On the other hand, there are artists who don’t feel the need to release more than one single or a single at all. When Tyler, the Creator announced his 2015 album, Cherry Bomb, he released two singles and then released the album a week or two after. The two songs were drastically different from one another, but those two songs ended up giving a perfect snapshot of the record to come. If he had only released one of them, I may have been a bit confused and bewildered as to the direction he was taking, thus increasing my anxiety going into the record and waiting for it. Sometimes, just one song is not enough.

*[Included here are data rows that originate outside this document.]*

/-! ### the programmer's write (R75) -/

@[simp] theorem writeFrame_seq (ch : Channel) (n : Nat) (s : State) : (writeRegs (.frame ch n) s).seq = s.seq := rfl
@[simp] theorem writeFrame_idx (ch : Channel) (n : Nat) (s : State) : (writeRegs (.frame ch n) s).idx = s.idx := rfl
@[simp] theorem writeFrame_mode (ch : Channel) (n : Nat) (s : State) : (writeRegs (.frame ch n) s).mode = s.mode := rfl
@[simp] theorem writeFrame_selRx (ch : Channel) (n : Nat) (s : State) : (writeRegs (.frame ch n) s).selRx = s.selRx := rfl
@[simp] theorem writeFrame_selTx (ch : Channel) (n : Nat) (s : State) : (writeRegs (.frame ch n) s).selTx = s.selTx := rfl
@[simp] theorem writeFrame_entry (ch : Channel) (n : Nat) (s : State) : (writeRegs (.frame ch n) s).entry = s.entry := rfl
@[simp] theorem writeFrame_comp (ch : Channel) (n : Nat) (s : State) : (writeRegs (.frame ch n) s).comp = s.comp := rfl
@[simp] theorem writeFrame_bitpos (ch : Channel) (n : Nat) (s : State) : (writeRegs (.frame ch n) s).bitpos = s.bitpos := rfl
@[simp] theorem writeFrame_curCh (ch : Channel) (n : Nat) (s : State) : (writeRegs (.frame ch n) s).curCh = ch := rfl
@[simp] theorem writeFrame_curN (ch : Channel) (n : Nat) (s : State) : (writeRegs (.frame ch n) s).curN = n := rfl
@[simp] theorem writeFrame_lines (ch : Channel) (n : Nat) (s : State) : (writeRegs (.frame ch n) s).lines = s.lines := rfl
@[simp] theorem writeFrame_inds (ch : Channel) (n : Nat) (s : State) : (writeRegs (.frame ch n) s).inds = s.inds := rfl
@[simp] theorem writeFrame_trace (ch : Channel) (n : Nat) (s : State) : (writeRegs (.frame ch n) s).trace = s.trace := rfl
@[simp] theorem writeFrame_fault (ch : Channel) (n : Nat) (s : State) : (writeRegs (.frame ch n) s).fault = s.fault := rfl
@[simp] theorem writeFrame_env (ch : Channel) (n : Nat) (s : State) : (writeRegs (.frame ch n) s).env = s.env := rfl

/-! ### the write of COMP (R92) -/

@[simp] theorem writeComp_seq (c : Nat) (s : State) : (writeRegs (.comp c) s).seq = s.seq := rfl
@[simp] theorem writeComp_idx (c : Nat) (s : State) : (writeRegs (.comp c) s).idx = s.idx := rfl
@[simp] theorem writeComp_mode (c : Nat) (s : State) : (writeRegs (.comp c) s).mode = s.mode := rfl
@[simp] theorem writeComp_selRx (c : Nat) (s : State) : (writeRegs (.comp c) s).selRx = s.selRx := rfl
@[simp] theorem writeComp_selTx (c : Nat) (s : State) : (writeRegs (.comp c) s).selTx = s.selTx := rfl
@[simp] theorem writeComp_entry (c : Nat) (s : State) : (writeRegs (.comp c) s).entry = s.entry := rfl
@[simp] theorem writeComp_comp (c : Nat) (s : State) : (writeRegs (.comp c) s).comp = c := rfl
@[simp] theorem writeComp_bitpos (c : Nat) (s : State) : (writeRegs (.comp c) s).bitpos = s.bitpos := rfl
@[simp] theorem writeComp_curCh (c : Nat) (s : State) : (writeRegs (.comp c) s).curCh = s.curCh := rfl
@[simp] theorem writeComp_curN (c : Nat) (s : State) : (writeRegs (.comp c) s).curN = s.curN := rfl
@[simp] theorem writeComp_lines (c : Nat) (s : State) : (writeRegs (.comp c) s).lines = s.lines := rfl
@[simp] theorem writeComp_inds (c : Nat) (s : State) : (writeRegs (.comp c) s).inds = s.inds := rfl
@[simp] theorem writeComp_trace (c : Nat) (s : State) : (writeRegs (.comp c) s).trace = s.trace := rfl
@[simp] theorem writeComp_fault (c : Nat) (s : State) : (writeRegs (.comp c) s).fault = s.fault := rfl
@[simp] theorem writeComp_env (c : Nat) (s : State) : (writeRegs (.comp c) s).env = s.env := rfl

/-! ### the write of BITPOS (R93) -/

@[simp] theorem writeBitpos_seq (i : Nat) (s : State) : (writeRegs (.bitpos i) s).seq = s.seq := rfl
@[simp] theorem writeBitpos_idx (i : Nat) (s : State) : (writeRegs (.bitpos i) s).idx = s.idx := rfl
@[simp] theorem writeBitpos_mode (i : Nat) (s : State) : (writeRegs (.bitpos i) s).mode = s.mode := rfl
@[simp] theorem writeBitpos_selRx (i : Nat) (s : State) : (writeRegs (.bitpos i) s).selRx = s.selRx := rfl
@[simp] theorem writeBitpos_selTx (i : Nat) (s : State) : (writeRegs (.bitpos i) s).selTx = s.selTx := rfl
@[simp] theorem writeBitpos_entry (i : Nat) (s : State) : (writeRegs (.bitpos i) s).entry = s.entry := rfl
@[simp] theorem writeBitpos_comp (i : Nat) (s : State) : (writeRegs (.bitpos i) s).comp = s.comp := rfl
@[simp] theorem writeBitpos_bitpos (i : Nat) (s : State) : (writeRegs (.bitpos i) s).bitpos = i := rfl
@[simp] theorem writeBitpos_curCh (i : Nat) (s : State) : (writeRegs (.bitpos i) s).curCh = s.curCh := rfl
@[simp] theorem writeBitpos_curN (i : Nat) (s : State) : (writeRegs (.bitpos i) s).curN = s.curN := rfl
@[simp] theorem writeBitpos_lines (i : Nat) (s : State) : (writeRegs (.bitpos i) s).lines = s.lines := rfl
@[simp] theorem writeBitpos_inds (i : Nat) (s : State) : (writeRegs (.bitpos i) s).inds = s.inds := rfl
@[simp] theorem writeBitpos_trace (i : Nat) (s : State) : (writeRegs (.bitpos i) s).trace = s.trace := rfl
@[simp] theorem writeBitpos_fault (i : Nat) (s : State) : (writeRegs (.bitpos i) s).fault = s.fault := rfl
@[simp] theorem writeBitpos_env (i : Nat) (s : State) : (writeRegs (.bitpos i) s).env = s.env := rfl

/-! ### what every register write leaves alone -/

theorem writeRegs_seq (w : RegWrite) (s : State) : (writeRegs w s).seq = s.seq := by cases w <;> rfl
theorem writeRegs_idx (w : RegWrite) (s : State) : (writeRegs w s).idx = s.idx := by cases w <;> rfl
theorem writeRegs_lines (w : RegWrite) (s : State) : (writeRegs w s).lines = s.lines := by cases w <;> rfl
theorem writeRegs_inds (w : RegWrite) (s : State) : (writeRegs w s).inds = s.inds := by cases w <;> rfl
theorem writeRegs_trace (w : RegWrite) (s : State) : (writeRegs w s).trace = s.trace := by cases w <;> rfl
theorem writeRegs_fault (w : RegWrite) (s : State) : (writeRegs w s).fault = s.fault := by cases w <;> rfl
theorem writeRegs_env (w : RegWrite) (s : State) : (writeRegs w s).env = s.env := by cases w <;> rfl

end Sys2Proof.Machine
end

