/-! ### the programming commands (R66..R69) -/

/-- A calm dispatch of a programming command runs through RESOLVE and PROGRAM to DONE, with the flags of its mode. -/
theorem programming_run {s : State} {m : OperatingMode} (hq : s.seq = .resolve) (hc : calm s) (hm : modeOf s.idx = m)
    (hprog : afterResolve m = .prog .rx .ind) :
    ∃ t, runsTo (channelSteps (selTxOf m) + channelSteps (selRxOf m) + 1) s t ∧ t.seq = .done ∧ t.fault = s.fault ∧
      t.mode = m ∧ t.selTx = selTxOf m ∧ t.selRx = selRxOf m ∧
      t.trace = s.trace ++ programEvents Config.params (Config.freqTable s.idx) (selTxOf m) (selRxOf m) ∧
      ∀ p, t.lines.get p = if t.selected (lineChannel p) then ⟨.zero, .output⟩ else s.lines.get p := by
  subst hm
  obtain ⟨t, hrun, hdone⟩ := program_run (s := resolved s) hprog (onSequence_resolved s) (calm_resolved hc)
  refine ⟨t, runsTo_succ (step_of_resolve hq (calm_ports hc).1) hrun.run, hdone, hrun.fault, hrun.mode, hrun.selTx,
    hrun.selRx, hrun.trace, fun p => ?_⟩
  have hsel : t.selected (lineChannel p) = (resolved s).selected (lineChannel p) := by
    cases lineChannel p
    · exact hrun.selTx
    · exact hrun.selRx
  rw [hsel]
  exact program_run_line hrun p

/-- Settles O21: both modes select both channels. -/
theorem amateurAndCommercialRunToDone : Obligations.AmateurAndCommercialRunToDone := by
  intro s hq hc hrange
  have hm : modeOf s.idx = if s.idx.toNat ≤ 79 then .amateur else .commercial := by
    split
    · exact (inRange_iff_modeOf .amateur s.idx).1 (by simpa [OperatingMode.inRange])
    · exact (inRange_iff_modeOf .commercial s.idx).1 (by simp [OperatingMode.inRange]; omega)
  obtain ⟨hprog, hseltx, hselrx⟩ : afterResolve (modeOf s.idx) = .prog .rx .ind ∧ selTxOf (modeOf s.idx) = true ∧
      selRxOf (modeOf s.idx) = true := by
    rw [hm]
    split <;> exact ⟨rfl, rfl, rfl⟩
  obtain ⟨t, hrun, hdone, hfault, hmode, htx, hrx, htrace, hlines⟩ := programming_run hq hc rfl hprog
  rw [hseltx] at htx
  rw [hselrx] at hrx
  rw [hseltx, hselrx] at hrun htrace
  refine ⟨t, _, hrun, hdone, hfault, hmode.trans hm, htx, hrx, htrace, length_programEvents .., delayUnits_programEvents ..,
    rfl, fun p => ?_⟩
  rw [hlines p]
  cases lineChannel p <;> simp [State.selected, htx, hrx]

/-- Settles O22: TxTuning selects TX alone. -/
theorem txTuneRunsToDone : Obligations.TxTuneRunsToDone := by
  intro s hq hc hrange
  have hm : modeOf s.idx = .txTuning := (inRange_iff_modeOf .txTuning s.idx).1 (by simpa [OperatingMode.inRange])
  obtain ⟨t, hrun, hdone, hfault, hmode, htx, hrx, htrace, hlines⟩ := programming_run hq hc hm rfl
  refine ⟨t, _, hrun, hdone, hfault, hmode, htx, hrx, htrace, length_programEvents .., delayUnits_programEvents .., rfl,
    fun p => ?_⟩
  rw [hlines p]
  cases lineChannel p <;> simp [State.selected, htx, hrx, selTxOf, selRxOf]

/-- Settles O23: RxTuning selects RX alone. -/
theorem rxTuneRunsToDone : Obligations.RxTuneRunsToDone := by
  intro s hq hc hrange
  have hm : modeOf s.idx = .rxTuning := (inRange_iff_modeOf .rxTuning s.idx).1 (by simpa [OperatingMode.inRange])
  obtain ⟨t, hrun, hdone, hfault, hmode, htx, hrx, htrace, hlines⟩ := programming_run hq hc hm rfl
  refine ⟨t, _, hrun, hdone, hfault, hmode, htx, hrx, htrace, length_programEvents .., delayUnits_programEvents .., rfl,
    fun p => ?_⟩
  rw [hlines p]
  cases lineChannel p <;> simp [State.selected, htx, hrx, selTxOf, selRxOf]

end Sys2Proof.Machine

/-! Lemmas and proofs for the statements about the programmer (41_programmer.md): PROGRAM's moves, the event counts, and the
order of its two channel steps. -/

namespace Sys2Proof.Machine

open Sys2Proof.Safety

/-! ### the channel an event is for (R74) -/

@[simp] theorem lineChannel_dataLine (ch : Channel) : lineChannel (dataLine ch) = ch := by cases ch <;> rfl
@[simp] theorem lineChannel_clkLine (ch : Channel) : lineChannel (clkLine ch) = ch := by cases ch <;> rfl
@[simp] theorem lineChannel_leLine (ch : Channel) : lineChannel (leLine ch) = ch := by cases ch <;> rfl

theorem eventChannel_initEvent (ch : Channel) (k : Fin 6) : eventChannel (initEvent ch k) = some ch := by
  fin_cases k <;> simp [initEvent, eventChannel]

theorem eventChannel_bitEvent (ch : Channel) (b : Bool) (q : Fin 5) :
    eventChannel (bitEvent ch b q) = some ch ∨ bitEvent ch b q = .wait := by
  fin_cases q <;> simp [bitEvent, eventChannel]

theorem eventChannel_latchEvent (ch : Channel) (q : Fin 5) :
    eventChannel (latchEvent ch q) = some ch ∨ latchEvent ch q = .wait := by
  fin_cases q <;> simp [latchEvent, eventChannel]

theorem eventChannel_lowEvent (ch : Channel) (q : Fin 4) :
    eventChannel (lowEvent ch q) = some ch ∨ lowEvent ch q = .wait := by
  fin_cases q <;> simp [lowEvent, eventChannel]

/-! ### the order of the channel steps (R73, R74) -/

@[simp] theorem inChannelStep_prog {ch c : Channel} {part : Part} : inChannelStep ch (.prog c part) = true ↔ c = ch := by
  simp [inChannelStep]

@[simp] theorem inChannelStep_sf {ch c : Channel} {pos : SfPos} {f : Frame} :
    inChannelStep ch (.sf pos c f) = true ↔ c = ch := by
  simp [inChannelStep]

theorem running_of_inChannelStep {ch : Channel} {q : Seq} (h : inChannelStep ch q = true) : q.running = true := by
  cases q with
  | prog | sf => rfl
  | idle | resolve | tm | led | done | aborted | faulted => cases h

/-- A position stands in the step of at most one channel. -/
theorem eq_of_inChannelStep {c d : Channel} {q : Seq} (hc : inChannelStep c q = true) (hd : inChannelStep d q = true) :
    c = d := by
  cases q with
  | prog => exact (inChannelStep_prog.1 hc).symm.trans (inChannelStep_prog.1 hd)
  | sf => exact (inChannelStep_sf.1 hc).symm.trans (inChannelStep_sf.1 hd)
  | idle | resolve | tm | led | done | aborted | faulted => cases hc

/-- SENDFIELD works on the lines of the channel whose step called it (R75, R90). -/
theorem curCh_of_inChannelStep {s : State} {pos : SfPos} {c ch : Channel} {f : Frame} (hs : frameRegisters s)
    (hq : s.seq = .sf pos c f) (hin : inChannelStep ch s.seq = true) : s.curCh = ch := by
  simp only [frameRegisters, hq] at hs
  obtain ⟨hcur, -⟩ := hs
  rw [hq, inChannelStep_sf] at hin
  exact hcur.trans hin

/-- An event of a channel's step is for that channel or is a delay unit. -/
theorem Emits.eventChannel_eq {P : Params} {x : Word} {s : State} {e : Event} {q : Seq} {ch : Channel}
    (h : Emits P x s e q) (hin : inChannelStep ch s.seq = true) (hs : frameRegisters s) :
    eventChannel e = some ch ∨ e = .wait := by
  cases h with
  | active hq => rw [hq, inChannelStep_prog] at hin; exact .inl (hin ▸ rfl)
  | idle hq => rw [hq, inChannelStep_prog] at hin; exact .inl (hin ▸ rfl)
  | init hq => exact curCh_of_inChannelStep hs hq hin ▸ .inl (eventChannel_initEvent _ _)
  | bit hq => exact curCh_of_inChannelStep hs hq hin ▸ eventChannel_bitEvent _ _ _
  | latch hq => exact curCh_of_inChannelStep hs hq hin ▸ eventChannel_latchEvent _ _
  | low hq => exact curCh_of_inChannelStep hs hq hin ▸ eventChannel_lowEvent _ _
  | testMode hq => simp [hq, inChannelStep] at hin
  | ledTest hq => simp [hq, inChannelStep] at hin

/-- SENDFIELD's return stays in the channel's step after REF16 and ends it after CNT19 (R75). -/
theorem inChannelStep_sfReturn (ch : Channel) (f : Frame) :
    inChannelStep ch (sfReturn ch f) = true ∨ sfReturn ch f = afterChannel ch := by
  cases f with
  | ref16 => exact .inl (inChannelStep_prog.2 rfl)
  | cnt19 => exact .inr rfl

/-- An event of a channel's step stays in the step or ends it. -/
theorem Emits.inChannelStep_next {P : Params} {x : Word} {s : State} {e : Event} {q : Seq} {ch : Channel}
    (h : Emits P x s e q) (hin : inChannelStep ch s.seq = true) : inChannelStep ch q = true ∨ q = afterChannel ch := by
  cases h with
  | active hq => rw [hq] at hin; exact .inl hin
  | idle hq => rw [hq, inChannelStep_prog] at hin; exact .inr (hin ▸ rfl)
  | init hq => rw [hq] at hin; exact .inl hin
  | bit hq => rw [hq] at hin; exact .inl hin
  | latch hq => rw [hq] at hin; exact .inl hin
  | low hq =>
    rw [hq, inChannelStep_sf] at hin
    subst hin
    split
    · exact inChannelStep_sfReturn _ _
    · exact .inl (inChannelStep_sf.2 rfl)
  | testMode hq => simp [hq, inChannelStep] at hin
  | ledTest hq => simp [hq, inChannelStep] at hin

/-- A register write of a channel's step stays in the step. -/
theorem Writes.inChannelStep_next {P : Params} {m : OperatingMode} {x : Word} {s : State} {w : RegWrite} {q : Seq}
    {ch : Channel} (h : Writes P m x s w q) (hin : inChannelStep ch s.seq = true) : inChannelStep ch q = true := by
  cases h with
  | resolve hq => simp [hq, inChannelStep] at hin
  | call hq => rw [hq] at hin; exact hin
  | comp hq => rw [hq] at hin; exact hin
  | bitpos hq => rw [hq] at hin; exact hin

/-- From a channel's step SEQ stays in it, ends it, or is stopped (R73, R104, R106). -/
theorem Steps.inChannelStep_next {s t : State} {ch : Channel} (h : Steps s t) (hin : inChannelStep ch s.seq = true) :
    inChannelStep ch t.seq = true ∨ t.seq = afterChannel ch ∨ t.seq = .aborted ∨ t.seq = .faulted := by
  cases h with
  | abort => exact .inr (.inr (.inl rfl))
  | fault => exact .inr (.inr (.inr rfl))
  | event he => exact (he.inChannelStep_next hin).imp_right .inl
  | write hw => exact .inl (hw.inChannelStep_next hin)
  | accept hq => simp [hq, inChannelStep] at hin
  | stay hr => simp [running_of_inChannelStep hin] at hr

/-- RX's step ends in TX's, TX's in DONE (R73, R74). -/
theorem afterChannel_order (ch : Channel) :
    inChannelStep .rx (afterChannel ch) = false ∧ (afterChannel ch = .done → ch = .tx) := by
  cases ch with
  | tx => exact ⟨rfl, fun _ => rfl⟩
  | rx => exact ⟨rfl, fun h => by cases h⟩

/-- Settles O33: a channel's step emits its own events, and only its end leads out: from RX to TX, from TX to DONE. -/
theorem rxStepPrecedesTxStep : Obligations.RxStepPrecedesTxStep := by
  intro s t ch hin hs hstep
  have hsteps := steps_of_step hstep
  constructor
  · intro e he
    obtain ⟨ht, -, -⟩ | ⟨e', q, hemit, ht, -, -⟩ := hsteps.outputs
    · simp [he] at ht
    · obtain rfl : e = e' := by simpa [ht] using he.symm
      exact hemit.eventChannel_eq hin hs
  · obtain hin' | hend | hstop | hstop := hsteps.inChannelStep_next hin
    · exact ⟨fun hrx => eq_of_inChannelStep hin' hrx, fun hd => by simp [hd, inChannelStep] at hin'⟩
    · obtain ⟨hrx, hdone⟩ := afterChannel_order ch
      exact ⟨fun h => by simp [hend, hrx] at h, fun hd => hdone (hend ▸ hd)⟩
    · simp [hstop, inChannelStep]
    · simp [hstop, inChannelStep]

/-! ### the counts of R78 -/

/-- Settles O39, by the counts of SENDFIELD, of a channel's step and of PROGRAM. -/
theorem programCounts : Obligations.ProgramCounts := by
  intro P e ch rv
  exact ⟨fun raw cb n => ⟨length_sendFieldEvents ch raw cb n, delayUnits_sendFieldEvents ch raw cb n⟩,
    ⟨length_sendFieldEvents .., delayUnits_sendFieldEvents ..⟩,
    ⟨length_sendFieldEvents .., delayUnits_sendFieldEvents ..⟩,
    ⟨length_channelEvents .., delayUnits_channelEvents ..⟩,
    ⟨length_channelEvents .., delayUnits_channelEvents ..⟩,
    ⟨length_programEvents .., delayUnits_programEvents ..⟩,
    ⟨length_programEvents .., delayUnits_programEvents ..⟩,
    ⟨length_programEvents .., delayUnits_programEvents ..⟩⟩

/-! ### PROGRAM's moves (R73, R75) -/

/-- At a PROG position a programming command performs PROGRAM's action. -/
theorem exec_prog {i : Instr} {s : State} {ch : Channel} {part : Part}
    (hi : i.mode = .amateur ∨ i.mode = .txTuning ∨ i.mode = .rxTuning ∨ i.mode = .commercial)
    (hq : s.seq = .prog ch part) : exec i s = act (progAction Config.params s ch part) s := by
  rw [exec_eq_act, commandAction_prog hq, if_pos hi]

/-- The indicator event of a channel's step, active or idle, where no collaborator fails (R73, R76). -/
theorem exec_prog_ind {i : Instr} {s : State} {ch : Channel}
    (hi : i.mode = .amateur ∨ i.mode = .txTuning ∨ i.mode = .rxTuning ∨ i.mode = .commercial)
    (hq : s.seq = .prog ch .ind) (hf : s.ports.fails = false) :
    exec i s = .next (if s.selected ch then (setIndicator ch Config.indActive s).goto (.prog ch .ref)
      else (setIndicator ch Config.indIdle s).goto (afterChannel ch)) := by
  rw [exec_prog hi hq, progAction]
  split <;> rw [act, emit_performs _ _ _ hf] <;> rfl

Hell, sometimes the whole album isn’t enough! I was wracked with worries about Kanye West‘s The Life of Pablo up until I had completed my first full listen through on my own. The fact that it was streamed live did nothing to ease my fears as it didn’t feel like I was getting a proper listen through of the project, especially since the songs he played weren’t even finished or in order. No matter the amount of songs played, I was still a wreck thinking that one of my favorite artists would disappoint me with his finished product. Luckily he didn’t (I bet money that I have more plays than anyone in the world on TLoP) but it goes to show that you could be given everything and still be just as anxious as when you had nothing.

Lead singles can help and hurt, but I ultimately believe they help. When you use a great single release strategy, you can help your fans by easing their fears of how your new material is going to sound. Obscura and The 1975 deserve praise for their strategies because they gave just enough away to let you know what was going on sonically while still leaving a few surprises for the first full-listen throughs of their albums. Sometimes you’ll worry and have that nagging anxiety no matter what you do, good single release strategy in place or not, as anxiety isn’t always based in rationality. However, in a world where you’re given a single and then told to wait, bands should at least have the courtesy to make the waiting a little bit easier on the fans by making sure there’s enough quality and quantity to keep them interested as well as keep them away from biting their nails in worry.